Sometimes, in unforeseen circumstances23 or during autopsies, the human bodies are either clean of insect eggs, larvae and/or adults, or those go unnoticed. Information on the transfer of insect-specific bacteria could be very useful in proving a previous presence of the necrophagous insect species on the decomposed body, even from the earliest moment of colonization. This can be accomplished by quantitatively analyzing the bacterial content, which, as it appears from the investigation carried out in this article, changes according to the insect developmental stage and/or tissue diet. By relating the bacterial quantity variation to the different insect developmental stages, and by correlating these variations with the colonization time, bacterial species insect-associated could be used in the near future as PMI biomarkers.

In this respect, the main objective of the present research consisted in the quantitative investigation of two insect-specific bacterial taxa throughout L. illustris immature life stages (egg, first instar larvae, second instar larvae, third instar larvae) and in the quantitative analysis of the bacterial transfer to the feeding substrate in function of the different larval stages. This article provides first insights into the bacterial transfer quantification having potential implications in the field of forensic sciences. The importance of the present study also resides in the fact that these bacterial taxa were identified from different necrophagous insect species, sampled from different geographical locations6,7,9,16,24,25,26, so that the data obtained during this survey can be of use to the international scientific community, due to their role as possible PMI biomarkers in the absence of insects. Nevertheless, before any conclusion is drawn, numerous studies must be carried out, using even other insect-specific bacteria, and even other insect species that colonize decomposed remains.

Material and Methods

Experimental design

Lucilia illustris Meigen, 1826 (Diptera: Calliphoridae) was selected for the survey considering its synanthropic environmental occurrence and high abundance during summer months, being also an earliest primary carrion colonizer. L. illustris adults were sampled three different times (approx. 30 specimens/sampling time) from the urban area of Bucharest (Romania) (N44°26′49.349′ E26°2′45.352″) during summer (July 2017).
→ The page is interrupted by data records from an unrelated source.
-- ==== Sys2Proof/Laws/Turner.lean ====
section
/-! SUPPORT. What the frame of a Turner instruction does: where it commits, where it raises its own exception, and what it
does while the core does not run. -/

namespace Sys2Proof.Machine
open Sys2Proof

variable {s s1 : State} {reads : List Nat} {writes : Option Nat} {decode : State → Option Exc} {body : State → TRes}

/-- With the core stopped no instruction does anything. -/
theorem turnerRun_stopped (h : coreRuns s = false) : turnerRun s reads writes decode body = s := by
  simp [turnerRun, h]

/-- An instruction that commits has its effect, in its cycles. -/
theorem turnerRun_commits {s2 : State} {n : Nat} (h : Commits s s1 reads writes) (hd : decode s1 = none)
    (hb : body s1 = .next s2 n) : turnerRun s reads writes decode body = elapse s1 n s2 := by
  obtain ⟨h1, h2, h3, h4, h5, h6⟩ := h
  simp only [turnerRun, h1, h2, h3, h4, h5, h6, hd, hb, elapse, Bool.not_true, Bool.false_eq_true, if_false, Option.isSome_none]

/-- An instruction whose effect raises an exception takes it. -/
theorem turnerRun_raises {s2 : State} {x : Exc} {epc : W64} (h : Commits s s1 reads writes) (hd : decode s1 = none)
    (hb : body s1 = .exc s2 x epc) : turnerRun s reads writes decode body = takeException s2 x epc := by
  obtain ⟨h1, h2, h3, h4, h5, h6⟩ := h
  simp only [turnerRun, h1, h2, h3, h4, h5, hd, hb, Bool.not_true, Bool.false_eq_true, if_false]

/-- An instruction whose effect waits leaves what it has tried. -/
theorem turnerRun_stalls {s2 : State} (h : Commits s s1 reads writes) (hd : decode s1 = none) (hb : body s1 = .stall s2) :
    turnerRun s reads writes decode body = s2 := by
  obtain ⟨h1, h2, h3, h4, h5, h6⟩ := h
  simp only [turnerRun, h1, h2, h3, h4, h5, hd, hb, Bool.not_true, Bool.false_eq_true, if_false]

/-- An instruction that its decode checks refuse takes the exception of that check, with epc its own offset. -/
theorem turnerRun_refuses {x : Exc} (h : Issues s s1) (hd : decode s1 = some x) :
    turnerRun s reads writes decode body = takeException s1 x s1.turner.pc := by
  obtain ⟨h1, h2, h3⟩ := h
  simp only [turnerRun, h1, h2, h3, hd, Bool.not_true, Bool.false_eq_true, if_false]

theorem Commits.issues (h : Commits s s1 reads writes) : Issues s s1 := ⟨h.runs, h.boundary, h.fetched⟩

/-- An exception while no load is out, outside deterministic mode, with ENTRY = 0 and RESCUE = 0: the entry of R146. -/
theorem takeException_entry {x : Exc} {epc : W64} (hl : s.turner.loadsOut = false) (hd : s.turner.cstat.det = false)
    (he : s.turner.cstat.entry = false) (hr : s.turner.cstat.rescue = false) (hx : ¬(x.cause = 3 ∧ x.sub = 1)) :
    takeException s x epc = enteredHandler s x.ecause x.addr (x.estat s.turner.cstat) epc x := by
  simp [takeException, enterHandler, hl, hd, he, hr, hx, enteredHandler, State.setTurner]

end Sys2Proof.Machine
end

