/-- An operation of SR1 that is started in entry 0 performs there, and ends alone. -/
theorem performs_active (fields : List (Nat × Nat)) :
    let o := opOf .started fields
    Performs (withOp active o) 0 o.opcode (withOp active o) o ∧ o.flush = [] ∧ o.progress = 0 ∧ o.aux = 0 ∧ o.target = none ∧
      EndsAlone (withOp active o) :=
  ⟨performs_started active _ rfl rfl rfl, rfl, rfl, rfl, rfl, quiet_withOp rfl (by decide +kernel) rfl _ (by simp [opOf])⟩

/-- An operation of SR0, started. -/
def adminOp (fields : List (Nat × Nat)) : Op := { opOf .started fields with sr := 0 }

/-- The tracker holds the operation o in entry 0 and p in entry 1. -/
def withTwo (o p : Op) : State := (withOp active o).setOp 1 (some p)

theorem op_two (o p : Op) {k : Nat} {q : Op} (h : (withTwo o p).op k = some q) : k = 0 ∧ q = o ∨ k = 1 ∧ q = p := by
  by_cases hk : k = 1
  · subst hk
    rw [withTwo, op_setOp_self (by decide)] at h
    exact .inr ⟨rfl, (Option.some.inj h).symm⟩
  · rw [withTwo, op_setOp_ne (Ne.symm hk)] at h
    exact .inl (op_withOp rfl o h)

/-- RING_CREATE of SR2, which does not exist, and of SR1, which does; of CR31 and of CR1. -/
theorem witness_OperationsOnRings_create :
    (let o := adminOp [(0, 0x40), (9, 2), (10, 6), (11, 3), (16, 0x400040000), (24, 1)]
     o.opcode = 0x40 ∧ fld o.desc 9 1 = 2 ∧ fld o.desc 8 1 = 0 ∧ (active.sr 2).exists_ = false ∧ (active.cr (fld o.desc 24 2)).exists_ = true) ∧
    (active.sr (fld (adminOp [(9, 1)]).desc 9 1)).exists_ = true ∧
    (let o := adminOp [(0, 0x40), (8, 1), (9, 31)]
     o.opcode = 0x40 ∧ fld o.desc 8 1 = 1 ∧ fld o.desc 9 1 = 31 ∧ (active.cr 31).exists_ = false) ∧
    (active.cr (fld (adminOp [(8, 1), (9, 1)]).desc 9 1)).exists_ = true := by decide +kernel

/-- RING_DELETE of CR1, the home of SR1, and of CR2, where it exists and no operation's completion goes there. -/
theorem witness_OperationsOnRings_delete :
    (let o := adminOp [(0, 0x41), (8, 1), (9, 1)]
     o.opcode = 0x41 ∧ fld o.desc 8 1 = 1 ∧ fld o.desc 9 1 = 1 ∧ (active.sr 1).homeCr = 1 ∧ (active.sr 1).exists_ = true ∧ (active.cr 1).exists_ = true) ∧
    (let o := adminOp [(0, 0x41), (8, 1), (9, 2)]
     let s := active.setCr 2 cpl1
     o.opcode = 0x41 ∧ (s.cr 2).exists_ = true ∧ (∀ j < 32, (s.sr j).homeCr ≠ 2 ∨ (s.sr j).exists_ = false) ∧
       ∀ j p, (withOp s o).op j = some p → p.crIndex ≠ 2) := by
  refine ⟨by decide +kernel, by decide +kernel, by decide +kernel, by decide +kernel, fun j p hp => ?_⟩
  obtain ⟨-, rfl⟩ := op_withOp rfl _ hp
  decide +kernel

/-- RING_RESET and RING_DELETE of SR1 with no operation of the ring, and with one started. -/
theorem witness_OperationsOnRings_reset (delete : Bool) :
    let o := adminOp [(0, if delete then 0x41 else 0x42), (9, 1), (10, 1)]
    let p := opOf .started []
    o.opcode = (if delete then 0x41 else 0x42) ∧ o.sr = 0 ∧ fld o.desc 9 1 = 1 ∧ fld o.desc 8 1 = 0 ∧ (active.sr 1).exists_ = true ∧
    (∀ j < 32, (active.sr j).stopRecord = none) ∧ (∀ c < 32, (active.cr c).waiting = []) ∧
    (∀ j p, (withOp active o).op j = some p → p.sr ≠ 1) ∧
    (∃ j q, (withTwo o p).op j = some q ∧ q.sr = 1 ∧ q.phase = .started) ∧
    ∀ j q, j ≠ 0 → (withTwo o p).op j = some q → q.sr ≠ 0 := by
  intro o p
  have ho : o.sr = 0 := rfl
  have hp : p.sr = 1 ∧ p.phase = .started := ⟨rfl, rfl⟩
  refine ⟨by cases delete <;> decide +kernel, ho, by cases delete <;> decide +kernel, by cases delete <;> decide +kernel, by decide +kernel,
    by decide +kernel, by decide +kernel, fun j q hq => ?_, ⟨1, p, op_setOp_self (by decide) _, hp⟩, fun j q hj hq => ?_⟩
  · rw [(op_withOp rfl _ hq).2, ho]
    decide
  · obtain ⟨h, -⟩ | ⟨-, h⟩ := op_two _ _ hq
    · exact absurd h hj
    · rw [h, hp.1]
      decide

theorem witness_OperationsOnRings : (opOf .started []).opcode = 0x00 ∧ (opOf .started [(0, 0x13)]).opcode = 0x13 := by decide +kernel

/-- A range of HBM of `active` with one operation is plain. -/
theorem plain_active {o : Op} (a n : Nat) (h1 : hbm ≤ a) (h2 : a + n ≤ 0x6000000000) : Plain (withOp active o) .kernels a n :=
  plain_kernels rfl rfl rfl rfl rfl h1 h2

/-- Two rows of eight bytes in HBM, sixteen apart, and their copies. -/
theorem witness_DataMoversWriteTheirDestination_copy :
    let o := opOf .started [(0, 0x01), (8, hbm), (16, hbm + 128), (24, 8), (28, 2), (32, 16), (40, 16)]
    let src (i : Nat) := hbm + 16 * i
    let dst (i : Nat) := hbm + 128 + 16 * i
    o.opcode = 0x01 ∧ (∀ i < 2, Plain (withOp active o) .kernels (src i) 8 ∧ Plain (withOp active o) .kernels (dst i) 8 ∧
      ∀ j < 2, Apart (dst i) 8 (src j) 8 ∧ (i ≠ j → Apart (dst i) 8 (dst j) 8)) ∧
    active.dev.wf = true ∧ active.scale.delivered.length ≤ 1024 := by
  refine ⟨by decide +kernel, fun i hi => ⟨plain_active _ _ ?_ ?_, plain_active _ _ ?_ ?_, fun j hj => ?_⟩, by decide, by decide⟩
  all_goals simp only [hbm, Apart]
  all_goals omega

theorem witness_DataMoversWriteTheirDestination :
    (let o := opOf .started [(0, 0x03), (8, hbm), (16, 8), (24, 0x0102030405060708)]
     o.opcode = 0x03 ∧ fld o.desc 8 8 = hbm ∧ fld o.desc 16 8 = 8 ∧ Plain (withOp active o) .kernels hbm 8) ∧
    (let o := opOf .started [(0, 0x02), (8, hbm), (16, hbm + 256), (24, 0), (32, hbm + 512), (40, 32), (44, 0), (45, 5), (48, 0x3F800000)]
     (o.opcode = 0x02 ∧ isMxFmt (fld o.desc 44 1) = false ∧ isMxFmt (fld o.desc 45 1) = true ∧ fld o.desc 40 4 % 32 = 0 ∧ fld o.desc 46 1 ≤ 2) ∧
       Plain (withOp active o) .kernels hbm 128 ∧ Plain (withOp active o) .kernels (hbm + 256) 32 ∧
       Plain (withOp active o) .kernels (hbm + 512) 1) ∧
    (let o := opOf .started [(0, 0x1C), (8, 15), (9, 1), (16, hbm)]
     (o.opcode = 0x1C ∧ fld o.desc 8 1 < 16 ∧ fld o.desc 16 8 % 64 = 0) ∧ Plain (withOp active o) .kernels hbm 320) := by
  and_intros
  all_goals first
    | exact plain_active _ _ (by decide) (by decide)
    | decide +kernel

/-- A Spindle command in progress that names slot 4095. -/
theorem witness_StreamsAreParkedAndRestored :
    (let o := opOf .started [(0, 0x18), (8, 4095), (10, 1), (16, hbm)]
     (o.opcode = 0x18 ∧ fld o.desc 8 2 + fld o.desc 10 2 ≤ 4096 ∧ fld o.desc 16 8 % 4096 = 0 ∧ active.spindle.running = []) ∧
       Plain (withOp active o) .kernels hbm 4096 ∧ Plain (withOp active o) .spindle (streamBase 4095) 4096) ∧
    (let o := opOf .started [(0, 0x19), (8, 0), (10, 1), (16, 0)]
     o.opcode = 0x19 ∧ (withOp active o).inRegion 0 4096 .kernels = false) ∧
    namesSlot (bytesAt [(0, 1), (6, 1)]) 0 = true := by
  and_intros
  all_goals first
    | exact plain_active _ _ (by decide) (by decide)
    | exact plain_spindle rfl rfl rfl rfl rfl (by decide) (by decide)
    | decide +kernel

/-- Counter 40 is registered at an address outside the shared window (10, worked example). -/
def counting : State :=
  { active with scale := { active.scale with counters := [{ index := 40, addr := 0x600001000 }] } }

theorem witness_CountersAndRelays :
    (let o := adminOp [(0, 0x46), (8, 40), (10, 3), (16, 0x600001000), (24, 5)]
     (o.opcode = 0x46 ∧ fld o.desc 10 1 % 2 = 1 ∧ fld o.desc 16 8 % 8 = 0 ∧ inShared (withOp active o) 0x600001000 = false) ∧
       Plain (withOp active o) .kernels 0x600001000 8 ∧ active.scale.delivered = []) ∧
    (let o := adminOp [(0, 0x46), (8, 40), (10, 0)]
     fld o.desc 10 1 % 2 = 0 ∧ counting.scale.counters.any (fun c => c.index = fld o.desc 8 2) = true) ∧
    (let o := opOf .started [(0, 0x11), (8, 40), (16, 1)]
     let s := withOp counting o
     (o.opcode = 0x11 ∧ counterAt s (fld o.desc 8 2) = some { index := 40, addr := 0x600001000 } ∧ counterAt active (fld o.desc 8 2) = none ∧
       s.inRegion 0x600001000 8 .kernels = true ∧ s.poisoned 0x600001000 = false ∧ watchRoom s (0x600001000 / 64) = true) ∧
       LineFree s (0x600001000 / 64)) ∧
    (let o := adminOp [(0, 0x45), (8, 7), (9, 1), (16, 0xC0003E800800)]
     o.opcode = 0x45 ∧ (withOp active o).inRegion (fld o.desc 16 8) 8 .host = true ∧ active.inRegion 0 8 .host = false) := by
  and_intros
  all_goals first
    | exact plain_kernels rfl rfl rfl rfl rfl (by decide) (by decide)
    | exact line_free rfl rfl _
    | decide +kernel

/-- A WAIT whose comparison does not hold and one whose comparison does; a delivered value that meets an evaluated WAIT. -/
theorem witness_CountersAndRelays_wait :
    (let o := opOf .admitted [(0, 0x10), (8, 40), (16, 1)]
     o.opcode = 0x10 ∧ mayStart (withOp counting o) 0 = true ∧ ¬(fld o.desc 16 8 ≤ (withOp counting o).dev.readLE 0x600001000 8)) ∧
    (let o := opOf .admitted [(0, 0x10), (8, 40)]
     mayStart (withOp counting o) 0 = true ∧ fld o.desc 16 8 ≤ (withOp counting o).dev.readLE 0x600001000 8) ∧
    (let o := { opOf .admitted [(0, 0x10), (8, 40), (16, 1)] with aux := 1 }
     let s : State := { counting with scale := { counting.scale with delivered := [(40, 1)] } }
     s.running = true ∧ s.scale.delivered = [(fld o.desc 8 2, 1)] ∧ fld o.desc 10 1 = 0 ∧ fld o.desc 16 8 ≤ (1 : W64).toNat ∧
       ∀ j p, (withOp s o).op j = some p → j ≠ 0 → p.opcode ≠ 0x10) := by
  refine ⟨⟨by decide +kernel, ?_, by decide +kernel⟩, ⟨?_, by decide +kernel⟩, by decide +kernel, by decide +kernel, by decide +kernel,
    by decide +kernel, fun j p hp hj => absurd (op_withOp rfl _ hp).1 hj⟩
  all_goals
    simp only [mayStart, aheadOf, opReady, orderAllows, State.earlierLive, opList_withOp (s := counting) rfl]
    decide +kernel

/-- A RELAY through an invalid entry, and one of four bytes through entry 7. -/
theorem witness_CountersAndRelays_relay :
    let o := opOf .started [(0, 0x12), (8, 7), (9, 4), (16, 3)]
    let e : RelayEntry := { valid := true, usePasid := false, pasid := 0, addr := 0xC0003E800800 }
    let s : State := { active with scale := { active.scale with relays := vset active.scale.relays 7 e } }
    o.opcode = 0x12 ∧ (relayAt active 7).valid = false ∧ relayAt s 7 = e ∧ fld o.desc 8 1 = 7 ∧ fld o.desc 9 1 = 4 ∧
    s.inRegion e.addr.toNat 4 .host = true ∧ hostReachable s = true ∧ s.link.cfg.atsEnable = false ∧ s.link.l2Host = [] ∧
    flushRangeOf s e.addr.toNat = none := by decide +kernel

end Sys2Proof.Tests
end

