theorem countFault (h : Moves P AssuranceShown s x) : Moves P AssuranceShown s (countFault x) :=
  h.update fun hx => ⟨hx.shown, fun e => (Bool.or_eq_true ..).mpr (.inr e)⟩

theorem mgmtReset {ok} (h : Moves P AssuranceShown s x) : Moves P AssuranceOff s (mgmtReset x ok) := by
  have h1 := h.assureFall
  unfold Machine.mgmtReset
  generalize Machine.assureFall x = y at h1 ⊢
  exact h1.update fun hx => ⟨hx.low, hx.hidden, fun e => e⟩

theorem setGauge {g} (h : Moves P AssuranceShown s x) : Moves P AssuranceShown s (x.setGauge g) :=
  h.update fun hx => ⟨hx.shown, hx.locked⟩

theorem setMgmt {m} (h : Moves P AssuranceShown s x)
    (hm : (m.holdAssure, m.assure, m.assureLock, m.mismatch) =
      (x.mgmt.holdAssure, x.mgmt.assure, x.mgmt.assureLock, x.mgmt.mismatch) := by rfl) :
    Moves P AssuranceShown s (x.setMgmt m) := by
  simp only [Prod.mk.injEq] at hm
  obtain ⟨h1, h2, h3, h4⟩ := hm
  exact h.update fun hx => ⟨by simpa [h1, h2] using hx.shown, by simpa [h3, h4] using hx.locked⟩

/-- A mismatch that stands, while HOLD_ASSURE is low. -/
theorem setMismatch {m} (h : Moves P AssuranceOff s x) (ha : m.assure = x.mgmt.assure := by rfl)
    (hm : m.mismatch = true := by rfl) :
    Moves P AssuranceShown s (x.setMgmt m) :=
  h.update fun hx => ⟨fun e => absurd (hx.hidden.symm.trans (ha.symm.trans e)) Bool.false_ne_true, fun _ => hm⟩

theorem mgmtFault {loc ok} (h : Moves P AssuranceShown s x) : Moves P AssuranceOff s (mgmtFault x loc ok) := by
  have h1 := h.countFault.assureFall.andThen AssuranceOff.reads fun q => q.writeFfr (loc := loc) (sev := 3) (ev := 1)
  exact .mgmtReset (h1.setMismatch.andThen AssuranceShown.reads fun q => q.mgmtFaultEvent)

end Moves

theorem AssuranceOff.toShown {s : State} (h : AssuranceOff s) : AssuranceShown s := h.toSound.toShown

/-! ### The operations that move hold-up assurance -/

namespace Keeps
variable {s x : State}

theorem shown (h : Keeps s x) : Moves AssuranceSound AssuranceShown s x := h.update AssuranceSound.toShown

theorem ofOff (h : Moves AssuranceSound AssuranceOff s x) : Keeps s x := h.update AssuranceOff.toSound

theorem assureFall (h : Keeps s x) : Keeps s (assureFall x) := ofOff h.shown.assureFall

theorem mgmtReset {ok} (h : Keeps s x) : Keeps s (mgmtReset x ok) := ofOff h.shown.mgmtReset

theorem mgmtFault {loc ok} (h : Keeps s x) : Keeps s (mgmtFault x loc ok) := ofOff h.shown.mgmtFault

theorem setAssure {v} (h : Keeps s x) (hv : v = true → x.mgmt.holdAssure = true) : Keeps s (setAssure x v) :=
  (h.update (t := x.setMgmt { x.mgmt with assure := v }) fun hx => ⟨hx.held, hv, hx.locked⟩).quiet fun q =>
    q.trans (setAssure_quiet x v)

theorem setValidLatch {v} (h : Keeps s x) : Keeps s (setValidLatch x v) := by
  unfold Machine.setValidLatch checkAssure
  split
  · next holds => exact h.update fun hx => ⟨fun e => ⟨holds, (hx.held e).2⟩, hx.shown, hx.locked⟩
  · exact ofOff (.assureFall (h.update fun hx => ⟨hx.shown, hx.locked⟩))

theorem gaugeTick {ok} (h : Keeps s x) : Keeps s (gaugeTick x ok) :=
  setValidLatch (h.quiet fun q => q.storeImpedance.setGauge ((writeResidue_latch ..).trans (moveRep_latch ..)))

/-- While the Tailstock has no power, HOLD_ASSURE is low whatever the pack does. -/
theorem setGauge_of_unpowered {g} (h : Keeps s x) (off : x.power.tailstock = false) : Keeps s (x.setGauge g) :=
  h.update fun hx => ⟨fun e => absurd (off.symm.trans (hx.held e).2.1) Bool.false_ne_true, hx.shown, hx.locked⟩

theorem packInsertion {r} (h : Keeps s x) : Keeps s (packInsertion x r) := by
  unfold Machine.packInsertion
  split
  · next off => exact h.setGauge_of_unpowered (by simpa using off)
  · have h1 : Keeps s (Machine.assureFall (raiseLine (driveCharger (x.setGauge
        (startInsertion { x.gauge with present := true, eeprom := r, fetClosed := true, cutoff := false }))) 3)) :=
      ofOff (.assureFall (h.shown.setGauge.andThen AssuranceShown.reads fun q => q.driveCharger.raiseLine))
    dsimp only
    split
    · exact h1.quiet fun q => q.logCrumb
    · exact h1.quiet fun q => q.logCrumb.mgmtFaultEvent

theorem holdAssureRise (h : Keeps s x) : Keeps s (holdAssureRise x) := by
  unfold Machine.holdAssureRise
  split
  · next rise =>
    simp only [Bool.and_eq_true] at rise
    obtain ⟨⟨⟨powered, -⟩, holds⟩, -⟩ := rise
    have h1 : Keeps s ((x.setMgmt { x.mgmt with holdAssure := true, riseDue := false }).setCache
        { x.cache with assureFell := none }) :=
      h.update fun hx => ⟨fun _ => ⟨holds, powered, rfl⟩, fun _ => rfl, hx.locked⟩
    exact h1.quiet fun q => q.logCrumb.sendDp
  · exact h

/-- A self-test that passes takes no condition of hold-up assurance away. -/
theorem passSelftest {n} (h : Keeps s x) : Keeps s (x.setMgmt { x.mgmt with selftestNo := n, selftestOk := true }) :=
  h.update fun hx => ⟨fun e => ⟨by
    obtain ⟨holds, -⟩ := hx.held e
    simp only [assureHolds, Bool.and_eq_true] at holds ⊢
    obtain ⟨⟨⟨packed, -⟩, clean⟩, free⟩ := holds
    exact ⟨⟨⟨packed, rfl⟩, clean⟩, free⟩, (hx.held e).2⟩, hx.shown, hx.locked⟩

theorem comparatorSelftest {pass} (h : Keeps s x) : Keeps s (comparatorSelftest x pass) := by
  refine .ite ?_ h
  dsimp only
  split
  · exact h.quiet fun q => q.setMgmt
  · split
    · exact h.passSelftest
    · exact (ofOff h.shown.setMgmt.setMgmt.countFault.assureFall).quiet fun q => q.mgmtFaultEvent

theorem lockstepMismatch {ok} (h : Keeps s x) : Keeps s (lockstepMismatch x ok) := .ite (.ite h h.mgmtFault) h

theorem takeAssure {m} (h : Keeps s x) : Keeps s (takeAssure x m) :=
  (h.quiet fun q => q.dpTake).setAssure fun e => (Bool.and_eq_true_iff.mp e).2

theorem withToDp {kind f} (h : Keeps s x) (hf : ∀ y m, Keeps s y → Keeps s (f y m)) : Keeps s (withToDp x kind f) := by
  have h1 := h.quiet fun q => q.pumpToDp
  dsimp only [Machine.withToDp]
  split
  · exact h1
  · exact .ite (hf _ _ h1) h1

theorem activateFirmware (h : Keeps s x) : Keeps s (activateFirmware x) := by
  unfold Machine.activateFirmware
  refine .ite (.ite ?_ ?_) ?_
  · exact mgmtReset (h.quiet fun q => q.setFirmware.pldm5.logCrumb)
  · exact h.quiet fun q => q.setFirmware.pldm5.logCrumb.setMgmt
  · exact h.quiet fun q => q.pldm5

/-! ### The control loop -/

theorem tickHandler {ok ok'} (h : Keeps s x) : Keeps s (tickHandler x ok ok') := by
  refine .ite h ?_
  have h1 := (h.quiet fun q => q.handOver.applyWrites).gaugeTick (ok := ok')
  have h2 := h1.quiet fun q => q.throttleStep.publishStep.completeMgmtReset.reportSelftest.logDpAlert.serveSnapshot
  exact .ite h2.mgmtReset h2

theorem controlLoopTick {p r w rs ok ok'} (h : Keeps s x) : Keeps s (controlLoopTick x p r w rs ok ok') := by
  have handled {y : State} (h : Keeps s y) :
      Keeps s (Machine.tickHandler (y.setMgmt { y.mgmt with tickRunning := false }) ok ok') :=
    Keeps.tickHandler (h.quiet fun q => q.setMgmt)
  have after {y : State} (h : Keeps s y) : Keeps s (if y.mgmt.tickHeld then
      Machine.tickHandler (y.setMgmt { y.mgmt with tickHeld := false }) ok ok' else y) :=
    .ite (Keeps.tickHandler (h.quiet fun q => q.setMgmt)) h
  have taken {y : State} (h : Keeps s y) : Keeps s (y.setMgmt { y.mgmt with tickRunning := true }) := h.quiet fun q => q.setMgmt
  refine .ite (.ite (after (handled ?_)) (taken ?_)) h
  · exact h.quiet fun q => .ite q.raiseTick.setMgmt.logCrumb q.raiseTick
  · exact h.quiet fun q => .ite q.raiseTick.setMgmt.logCrumb q.raiseTick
The adult specimens collected with entomological nets were placed in sterilized rearing chambers in the presence of beef or pork liver tissues, under constant laboratory conditions (25 °C ± 1 and 60% relative humidity, LD 12:12). After oviposition, L. illustris eggs were placed in small sterilized rearing jars of 21 × 12 cm in diameter (BioQuip Products, Rancho Dominguez, CA, USA) and the immature stages were reared under the same constant laboratory conditions, in the presence of 375 g of liver, being sampled daily. Non-colonized rearing jars containing the same amount of pork or beef liver were used as control and kept under the same experimental aseptic conditions (Fig. 1).

Figure 1
figure 1

Experimental setup for Lucilia illustris immature stages reared on beef and pork liver.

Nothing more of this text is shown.